⟨

-- ==== Sys2Proof/Machine/Remote.lean ====
section
/-! DEFINITION. Remote reads by line (R203, R296), the lines that land under arrival counters (R31), and the tags by which
replies find their commands (R287). -/

namespace Sys2Proof.Machine

/-- A line of a peer or the host as last seen, with its poison. -/
def seeLine (s : State) (l : Nat) (bs : List Byte) (poisoned : Bool) : State :=
  let s1 := { s with mem := mwrite s.mem (64 * l) bs }
  { s1 with poison := if poisoned then sins s1.poison l else srem s1.poison l }

/-- R31: n lines land under a command's arrival counter. -/
def countArrivals (s : State) (c : Cmd) (n : Nat) (poisoned : Bool) : State :=
  match c.pos, c.counter with
  | some q, some k =>
    modCluster s q (fun x =>
      match aget? x.arrivals k with
      | some a => { x with arrivals := aput x.arrivals k { a with count := a.count + BitVec.ofNat 24 n, poisoned := a.poisoned || poisoned } }
      | none => x)
  | _, _ => s

/-- Lines that land for a command: they leave its wait and its counter counts them. -/
def landLines (s : State) (c : Cmd) (ls : List Nat) (poisoned : Bool) : State :=
  let hit := c.await.filter ls.contains
  let s1 := countArrivals s c hit.length poisoned
  setCmd s1 { c with await := c.await.filter (fun l => !(ls.contains l)) }

/-- LINE_ARRIVAL (R31): a line of the module's own carafe or of the host, or of a peer, lands. Own lines land from resident
pages only, with the contents that they have. A line that no bound counter expects lands for the commands that await it without
one. -/
def lineArrival (q counter address : Nat) (line : Line) (poisoned : Bool) (s : State) : State :=
  let l := address / 64
  let a := 64 * l
  let own := ownCarafe s a
  if own && pageState s (pageOf a) != some .resident then s
  else
    let s1 := if own then s else seeLine s l (lineBytes line) poisoned
    let p := s1.poison.contains l
    match aget? (clusterOf s1 q).arrivals counter with
    | some k =>
      match findCmd s1 k.ctx k.idx with
      | some c => if c.await.contains l then landLines s1 c [l] p else s1
      | none => s1
    | none => seqAll s1 (s1.cmds.filter (fun c => c.counter.isNone && c.await.contains l)) (fun s c => landLines s c [l] p)

def execLineArrival (q counter address : Nat) (line : Line) (poisoned : Bool) (s : State) : Host.Outcome State Fault Refusal :=
  .next (lineArrival q counter address line poisoned s)

/-- R297: a command's holds: one HOLD for each peer page that it writes. -/
def sendHolds (s : State) (c : Cmd) (pages : List (Nat × Nat)) : State :=
  let s1 := seqAll s pages (fun s p =>
    send s 0 mtHold (hSvc c.desc) p.1 c.epoch.toNat (cmdTag c) (2 ^ 50 * p.1 + 65536 * p.2) [])
  setCmd s1 { c with holdsSent := true, holdsDue := pages }

/-- The peer pages (module, page) that cells write. -/
def peerPages (s : State) (cs : List Host.Cell) : List (Nat × Nat) :=
  ((cellLines cs).filter (peerLine s)).foldl (fun ps l =>
    let p := (gaMod (64 * l), pageOf (64 * l))
    if ps.contains p then ps else ps ++ [p]) []

/-- The bytes that cells write in one 64-byte line, as one message: a mask of the bytes written, then the line
(log entry 43). -/
def lineMessage (m : Memory) (cs : List Host.Cell) (l : Nat) : List Byte :=
  let mask := ((List.range 64).filter (fun i => cs.any (fun c => c.1 == 64 * l + i))).foldl (fun v i => v + 2 ^ i) 0
  leBytes 8 mask ++ (List.range 64).map (fun i => mget m (64 * l + i))

/-- R297: the cells of a command's peer writes, as WRITE_DATA by line. -/
def sendWrites (s : State) (c : Cmd) (cs : List Host.Cell) : State :=
  let m := mapply [] cs
  seqAll s ((cellLines cs).filter (peerLine s)) (fun s l =>
    send s 0 mtWriteData (hSvc c.desc) (gaMod (64 * l)) c.epoch.toNat (cmdTag c) (64 * l) (lineMessage m cs l))

end Sys2Proof.Machine
end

⟩

» TRY IT:
Which lines above hold the string "address"? Show each of them.

» ANSWER BOX:
def lineArrival (q counter address : Nat) (line : Line) (poisoned : Bool) (s : State) : State :=
  let l := address / 64
def execLineArrival (q counter address : Nat) (line : Line) (poisoned : Bool) (s : State) : Host.Outcome State Fault Refusal :=
  .next (lineArrival q counter address line poisoned s)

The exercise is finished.